## WHAT NEEDS TO BE DONE
From the entries below, copy out every line with "entry" in it.

## INPUT DATA
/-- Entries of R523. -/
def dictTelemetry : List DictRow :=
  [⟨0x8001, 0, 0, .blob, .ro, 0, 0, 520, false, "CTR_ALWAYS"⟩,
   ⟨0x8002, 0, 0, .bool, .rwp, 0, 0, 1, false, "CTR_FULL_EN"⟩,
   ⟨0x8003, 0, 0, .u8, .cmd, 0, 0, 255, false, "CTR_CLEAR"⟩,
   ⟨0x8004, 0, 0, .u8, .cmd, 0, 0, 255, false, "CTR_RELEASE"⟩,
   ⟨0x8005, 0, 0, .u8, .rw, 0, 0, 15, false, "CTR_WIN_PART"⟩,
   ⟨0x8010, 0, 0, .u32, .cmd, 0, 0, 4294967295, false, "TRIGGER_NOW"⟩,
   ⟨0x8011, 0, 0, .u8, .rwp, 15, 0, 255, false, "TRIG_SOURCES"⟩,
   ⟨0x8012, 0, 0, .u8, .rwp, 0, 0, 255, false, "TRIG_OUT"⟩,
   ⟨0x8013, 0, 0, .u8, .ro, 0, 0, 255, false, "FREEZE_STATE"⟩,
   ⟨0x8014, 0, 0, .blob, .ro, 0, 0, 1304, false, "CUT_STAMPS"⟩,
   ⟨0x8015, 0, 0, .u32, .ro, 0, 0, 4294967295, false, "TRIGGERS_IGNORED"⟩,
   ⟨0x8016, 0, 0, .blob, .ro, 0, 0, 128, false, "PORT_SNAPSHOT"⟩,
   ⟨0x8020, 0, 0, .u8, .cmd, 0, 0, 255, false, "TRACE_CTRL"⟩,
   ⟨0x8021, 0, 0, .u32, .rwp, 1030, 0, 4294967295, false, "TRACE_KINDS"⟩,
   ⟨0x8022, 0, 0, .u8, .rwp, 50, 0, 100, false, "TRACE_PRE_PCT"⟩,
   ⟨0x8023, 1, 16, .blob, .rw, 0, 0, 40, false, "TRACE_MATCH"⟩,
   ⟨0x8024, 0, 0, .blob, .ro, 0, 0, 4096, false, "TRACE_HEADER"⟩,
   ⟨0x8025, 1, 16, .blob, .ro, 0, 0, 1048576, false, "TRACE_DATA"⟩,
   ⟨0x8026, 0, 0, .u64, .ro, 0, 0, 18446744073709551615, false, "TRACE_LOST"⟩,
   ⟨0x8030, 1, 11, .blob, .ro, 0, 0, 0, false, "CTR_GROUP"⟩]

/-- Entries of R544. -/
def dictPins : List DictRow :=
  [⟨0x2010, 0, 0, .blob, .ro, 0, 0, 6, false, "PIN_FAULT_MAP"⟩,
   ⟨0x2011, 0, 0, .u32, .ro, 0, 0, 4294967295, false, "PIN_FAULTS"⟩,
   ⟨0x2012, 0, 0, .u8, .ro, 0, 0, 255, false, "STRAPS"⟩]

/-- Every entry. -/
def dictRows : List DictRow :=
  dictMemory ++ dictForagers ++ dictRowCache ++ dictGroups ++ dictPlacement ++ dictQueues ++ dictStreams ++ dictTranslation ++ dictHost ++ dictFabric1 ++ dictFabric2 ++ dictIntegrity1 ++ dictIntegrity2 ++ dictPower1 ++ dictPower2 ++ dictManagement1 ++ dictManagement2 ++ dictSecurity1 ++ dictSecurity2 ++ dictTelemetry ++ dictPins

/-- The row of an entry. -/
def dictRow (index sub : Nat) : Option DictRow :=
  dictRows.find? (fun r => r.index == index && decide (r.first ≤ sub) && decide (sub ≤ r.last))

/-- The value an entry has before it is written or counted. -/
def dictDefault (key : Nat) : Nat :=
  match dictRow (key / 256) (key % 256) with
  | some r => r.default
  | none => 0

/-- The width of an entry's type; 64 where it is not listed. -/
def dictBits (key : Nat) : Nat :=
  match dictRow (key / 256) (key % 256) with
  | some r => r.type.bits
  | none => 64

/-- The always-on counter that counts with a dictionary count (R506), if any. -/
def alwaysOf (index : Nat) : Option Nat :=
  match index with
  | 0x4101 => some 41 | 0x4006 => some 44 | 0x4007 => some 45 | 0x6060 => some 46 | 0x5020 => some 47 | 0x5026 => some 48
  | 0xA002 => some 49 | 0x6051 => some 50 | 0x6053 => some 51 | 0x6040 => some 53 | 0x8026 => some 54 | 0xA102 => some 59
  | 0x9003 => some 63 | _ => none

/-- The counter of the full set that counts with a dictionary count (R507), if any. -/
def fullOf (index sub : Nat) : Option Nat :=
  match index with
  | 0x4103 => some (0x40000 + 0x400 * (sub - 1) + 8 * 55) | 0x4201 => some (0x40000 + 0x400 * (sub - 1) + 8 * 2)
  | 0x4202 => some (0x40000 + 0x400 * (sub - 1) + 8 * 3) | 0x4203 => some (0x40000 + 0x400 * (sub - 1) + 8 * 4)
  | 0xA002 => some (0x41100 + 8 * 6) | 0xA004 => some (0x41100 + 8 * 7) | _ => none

## TASK RESULT
/-- Every entry. -/
/-- The row of an entry. -/
/-- The value an entry has before it is written or counted. -/
/-- The width of an entry's type; 64 where it is not listed. -/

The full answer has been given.